I’m using Keras with tensorflow-model-optimization (tf_mot) for quantization aware training (QAT). My model is based on a pre-trained backbone from keras.application. As mentioned in the transfer learning guide, I must use
x = base_model(inputs, training=False)
. But tf_mot is not working with submodels. The solution mentioned in https://stackoverflow.com/a/72265777/23370406 does not involve using the __call__ method, so I can’t set the training mode to False. What should I do?
The submodel version code (incompatible with tf_mot):
import keras
from keras import applications, layers, models, utils
inp = layers.Input((None, None, 3))
backbone = applications.vgg16.VGG16(include_top=False,
weights=None)
x = backbone(inp, training=False)
backbone.trainable = False
x = layers.GlobalAveragePooling2D()(x)
x = layers.Dense(10, activation='relu')(x)
out = layers.Dense(1, activation='sigmoid')(x)
model = models.Model(inp, out)
model.summary()
The QAT version code (incompatible with disabling training mode):
import keras
from keras import applications, layers, models, utils
inp = layers.Input((None, None, 3))
backbone = applications.vgg16.VGG16(include_top=False,
input_tensor=inp,
weights=None)
x = backbone.output
backbone.trainable = False
x = layers.GlobalAveragePooling2D()(x)
x = layers.Dense(10, activation='relu')(x)
out = layers.Dense(1, activation='sigmoid')(x)

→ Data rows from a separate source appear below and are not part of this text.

-- ==== Sys2Proof/Machine/Matrix.lean ====
section
/-!
DEFINITION. The matrix family (R263-R278): reservations, loads, multiplies, the queues of an engine, and gang issue. The numerics are those of
R82-R87.
-/
namespace Sys2Proof.Machine

/-! ### Numerics (R82-R87) -/

/-- Kept elements of every 16: 16 for dense, else N (R88, R264). -/
def keptOf (sparse : Nat) : Nat := if sparse = 0 then 16 else if sparse = 1 then 8 else if sparse = 2 then 4 else 2
/-- The A formats by code (R66): width in bytes, and an element's value. -/
def aBytes (code : Nat) : Nat := if code = 0 then 4 else if code ≤ 2 then 2 else 1
def aFmt (code : Nat) : Fmt := if code = 0 then fp32 else if code = 1 then fp16 else if code = 2 then bf16 else if code = 3 then e4m3 else e5m2
/-- The bytes of a B element: 2 for BF16 (R267). -/
def bBytes (code : Nat) : Nat := if code = 2 then 2 else 1
/-- The operand combinations of R82. -/
def comboOk (afmt : Nat) (wa16 : Bool) (bfmt : Nat) : Bool :=
  if wa16 then decide (afmt ≤ 4) && [8, 5, 3, 2].contains bfmt else [3, 4].contains afmt && [8, 5, 3, 4].contains bfmt
/-- floor(log2) of the largest nonzero element, or 0 (R83). -/
def maxLog (l : List FVal) : Int :=
  match l.filterMap fun v => match v with | .fin _ m e => if m = 0 then none else some ((m.log2 : Int) + e) | _ => none with
  | [] => 0
  | a :: r => r.foldl max a
/-- A strip aligned to integers of W_A bits, with its unit's exponent (R83). -/
def alignStrip (wa : Nat) (l : List FVal) : List Int × Int :=
  let E := maxLog l
  let lim : Int := 2 ^ (wa - 1) - 1
  (l.map fun v => match v with
    | .fin s m e => Exact.toInt .rne 0 32 (-lim) lim (.val s (.dy m (e + (wa : Int) - 2 - E)))
    | .nan | .inf _ => 0, E - (wa : Int) + 2)
/-- NaN or an infinity (R87). -/
def FVal.bad : FVal → Bool
  | .nan | .inf _ => true
  | .fin _ _ _ => false
/-- A column segment of stored weights as integers with a unit's exponent, and whether it poisons (R84, R87). -/
def alignCol (bfmt : Nat) (codes : List Nat) : List Int × Int × Bool :=
  let scaled (f : Fmt) (u : Int) : List Int × Int × Bool :=
    (codes.map fun c => match f.decode c with
      | .fin s m e => (if s then -1 else 1) * ((m * 2 ^ (e - u).toNat : Nat) : Int)
      | .nan | .inf _ => 0, u, codes.any fun c => (f.decode c).bad)
  if bfmt = 8 then (codes.map ts8Val, 0, false)
  else if bfmt = 5 then (codes.map fun c => (BitVec.ofNat 8 c).toInt, 0, false)
  else if bfmt = 3 then scaled e4m3 (-9)
  else if bfmt = 4 then scaled e5m2 (-16)
  else
    let vs := codes.map bf16.decode
    let r := alignStrip 16 vs
    (r.1, r.2, vs.any FVal.bad)
/-- One K block combined into an accumulator (R86, R87). -/
def combineBlock (acc : Nat) (S unitA unitB : Int) (eA eB : Nat) (poison : Bool) : Nat :=
  if poison then fp32.nan
  else
    let f := fp32.decode ((Exact.val (decide (S < 0)) (.dy S.natAbs 0)).round fp32 .rne 0 32)
    let t := match f with
      | .fin s m e => FVal.fin s m (e + unitA + unitB + ((eA : Int) - 127) + ((eB : Int) - 127))
      | v => v
    ((fp32.decode acc).add .rne t).exact.round fp32 .rne 0 32

/-! ### Reservations (R263-R265) -/

/-- The engine of a group's cluster is enabled (R14, R263). -/
def ownEngine (s : State) (g : Group) : Bool := let c := coreOfGroup s g; engineEnabled s (dieOf c) (clusterIdx c)
/-- The engine's number for a group. -/
def ownCluster (s : State) (g : Group) : Nat := clusterNum (coreOfGroup s g)
/-- The record that a command of a block names: valid, its own, still accepting commands (R263, R265). -/
def recordOf (s : State) (cl blk ridx : Nat) : Option MxRec :=
  match mget (clusterOf s cl).recs ridx with
  | some r => if r.block = blk && !r.closing then some r else none
  | none => none
/-- The planes that a record needs (R264). -/
def planesNeeded (kb bfmt sparse : Nat) : Nat := cdiv (kb * keptOf sparse) 16 * (if bfmt = 2 then 2 else 1)
/-- Two spans of numbers share one. -/
def spansMeet (a n b m : Nat) : Bool := decide (a < b + m) && decide (b < a + n)
/-- The record that words 0 and 1 of `mxres` ask for. -/
def askedRecord (g : Group) (p : List Word) : MxRec :=
  let w := prmW p 0
  let v := prmW p 1
  { block := g.block, kb := fld w 31 24, next := fld w 23 16, bfmt := fld w 15 12, pcnt := fld w 11 8, pfirst := fld w 7 4, sparse := fld v 9 8, soff := fld v 7 0, closing := false, weights := [], scales := [] }
/-- The cases of R264 that raise cause 0x0B. -/
def resRefused (s : State) (g : Group) (p : List Word) : Bool :=
  let r := askedRecord g p
  let recs := (clusterOf s (ownCluster s g)).recs
  !ownEngine s g || (mget recs (prmW p 0 % 16)).isSome
    || r.kb == 0 || r.next == 0 || decide (128 < r.next) || !([8, 5, 3, 4, 2].contains r.bfmt)
    || fld (prmW p 1) 31 10 != 0
    || decide (r.pcnt + 1 < planesNeeded r.kb r.bfmt r.sparse) || decide (15 < r.pfirst + r.pcnt) || decide (256 < r.soff + r.kb)
    || recs.any fun e => spansMeet r.pfirst (r.pcnt + 1) e.2.pfirst (e.2.pcnt + 1) || spansMeet r.soff r.kb e.2.soff e.2.kb
/-- `mxres` (R264): it completes at issue and never counts as outstanding. -/
def execMxres (sm : Bool) (xd xa : Nat) (s : State) : Out :=
  word s [xd, xa, xa + 1] fun u g =>
    let p := blockOf s g xa 2
    if resRefused s g p then raise s u g 0x0B
    else
      let n := nextToken g 2
      let s1 := modCluster s (ownCluster s g) fun c => { c with recs := mset c.recs (prmW p 0 % 16) (askedRecord g p) }
      fin s1 u sm 4 (writeU s { g with cnt := mset g.cnt 2 n } xd (BitVec.ofNat 32 (2 ^ 31 + n)))
/-- A command enters its group's matrix queue at its place in issue order (R274): commands are numbered as they issue, and an `mxmmg` comes when its
latch closes. -/
def enqueue (s : State) (cl slot id : Nat) : State :=
  modCluster s cl fun c => { c with queues := mset c.queues slot (insertAsc id (mgetD c.queues slot [])) }
/-- A queued matrix command's entry into its queue, after it issued. -/
def enqueueNew (s : State) (id : Nat) : State :=
  match mget s.cmds id with | some d => enqueue s (clusterNum d.core) d.slot id | none => s
/-- `mxrel` (R265): the record stops accepting commands at once. -/
def execMxrel (sm : Bool) (xd xa : Nat) (s : State) : Out :=
  cmdWord sm .mxrel 1 xd xa
    (fun s g p => causeIf (!ownEngine s g || decide (16 ≤ prmW p 0) || (recordOf s (ownCluster s g) g.block (prmW p 0 % 16)).isNone) 0x0B)
    (fun _ => none)
    (fun s id p _ =>
      let cl := match mget s.cmds id with | some d => clusterNum d.core | none => 0
      enqueueNew (modCluster s cl fun c => { c with recs := mmod c.recs (prmW p 0 % 16) fun r => { r with closing := true } }) id)
    (fun _ => []) s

model = models.Model(inp, out)
model.summary()
I have read the Karas source code, but have not found a solution compatible with keras>=3.0.0. keras.backend.set_learning_phase was deprecated a few releases ago, unfortunately.
Thanks in advance!
You can use
x = backbone.call(inp, training=False)
instead of
x = backbone(inp, training=False)
to get the individual layers into your model and not a submodel. In your example (a bit shorter here) model.summary()
would change from
Model: "model"
_________________________________________________________________
Layer (type) Output Shape Param #
=================================================================
input_2 (InputLayer) [(None, None, None, 3)] 0
vgg16 (Functional) (None, None, None, 512) 14714688
global_average_pooling2d ( (None, 512) 0
GlobalAveragePooling2D)
dense (Dense) (None, 2) 1026
=================================================================
Total params: 14715714 (56.14 MB)
Trainable params: 14715714 (56.14 MB)
Non-trainable params: 0 (0.00 Byte)
_________________________________________________________________
to
Model: "model_1"
_________________________________________________________________
Layer (type) Output Shape Param #
=================================================================
input_3 (InputLayer) [(None, None, None, 3)] 0
block1_conv1 (Conv2D) (None, None, None, 64) 1792
block1_conv2 (Conv2D) (None, None, None, 64) 36928
block1_pool (MaxPooling2D) (None, None, None, 64) 0
block2_conv1 (Conv2D) (None, None, None, 128) 73856
block2_conv2 (Conv2D) (None, None, None, 128) 147584
block2_pool (MaxPooling2D) (None, None, None, 128) 0
block3_conv1 (Conv2D) (None, None, None, 256) 295168
block3_conv2 (Conv2D) (None, None, None, 256) 590080
block3_conv3 (Conv2D) (None, None, None, 256) 590080
block3_pool (MaxPooling2D) (None, None, None, 256) 0
block4_conv1 (Conv2D) (None, None, None, 512) 1180160
block4_conv2 (Conv2D) (None, None, None, 512) 2359808
block4_conv3 (Conv2D) (None, None, None, 512) 2359808
block4_pool (MaxPooling2D) (None, None, None, 512) 0
block5_conv1 (Conv2D) (None, None, None, 512) 2359808
block5_conv2 (Conv2D) (None, None, None, 512) 2359808
block5_conv3 (Conv2D) (None, None, None, 512) 2359808
block5_pool (MaxPooling2D) (None, None, None, 512) 0
global_average_pooling2d_1 (None, 512) 0
(GlobalAveragePooling2D)
dense_1 (Dense) (None, 2) 1026
=================================================================
Total params: 14715714 (56.14 MB)
Trainable params: 14715714 (56.14 MB)
Non-trainable params: 0 (0.00 Byte)
_________________________________________________________________
Edit: Here is the code that is compatible with Keras>=3.x
(comes with TF 2.16
):
import keras
from keras import applications, layers, models, utils
# load resnet here for testing, because resnet has BatchNormalization layers
backbone = applications.resnet.ResNet50(include_top=False,
weights=None,
input_shape=(None, None, 3))
backbone.trainable = False
x = layers.GlobalAveragePooling2D()(backbone.output)
x = layers.Dense(10, activation='relu')(x)
out = layers.Dense(1, activation='sigmoid')(x)
model = models.Model(backbone.inputs, out)
# unfreeze all layers except the BatchNormalization layers
for layer in model.layers:
if not isinstance(layer, keras.layers.BatchNormalization):
layer.trainable = True
I'd argue that this is even better than x = backbone(inp, training=False)
, because a general training=False
would also enable inference mode for dropout layers and all other layers that behave differnt in training and inference. If you don't want this, you can add e.g. Dropout to the isinstance
test in the for loop.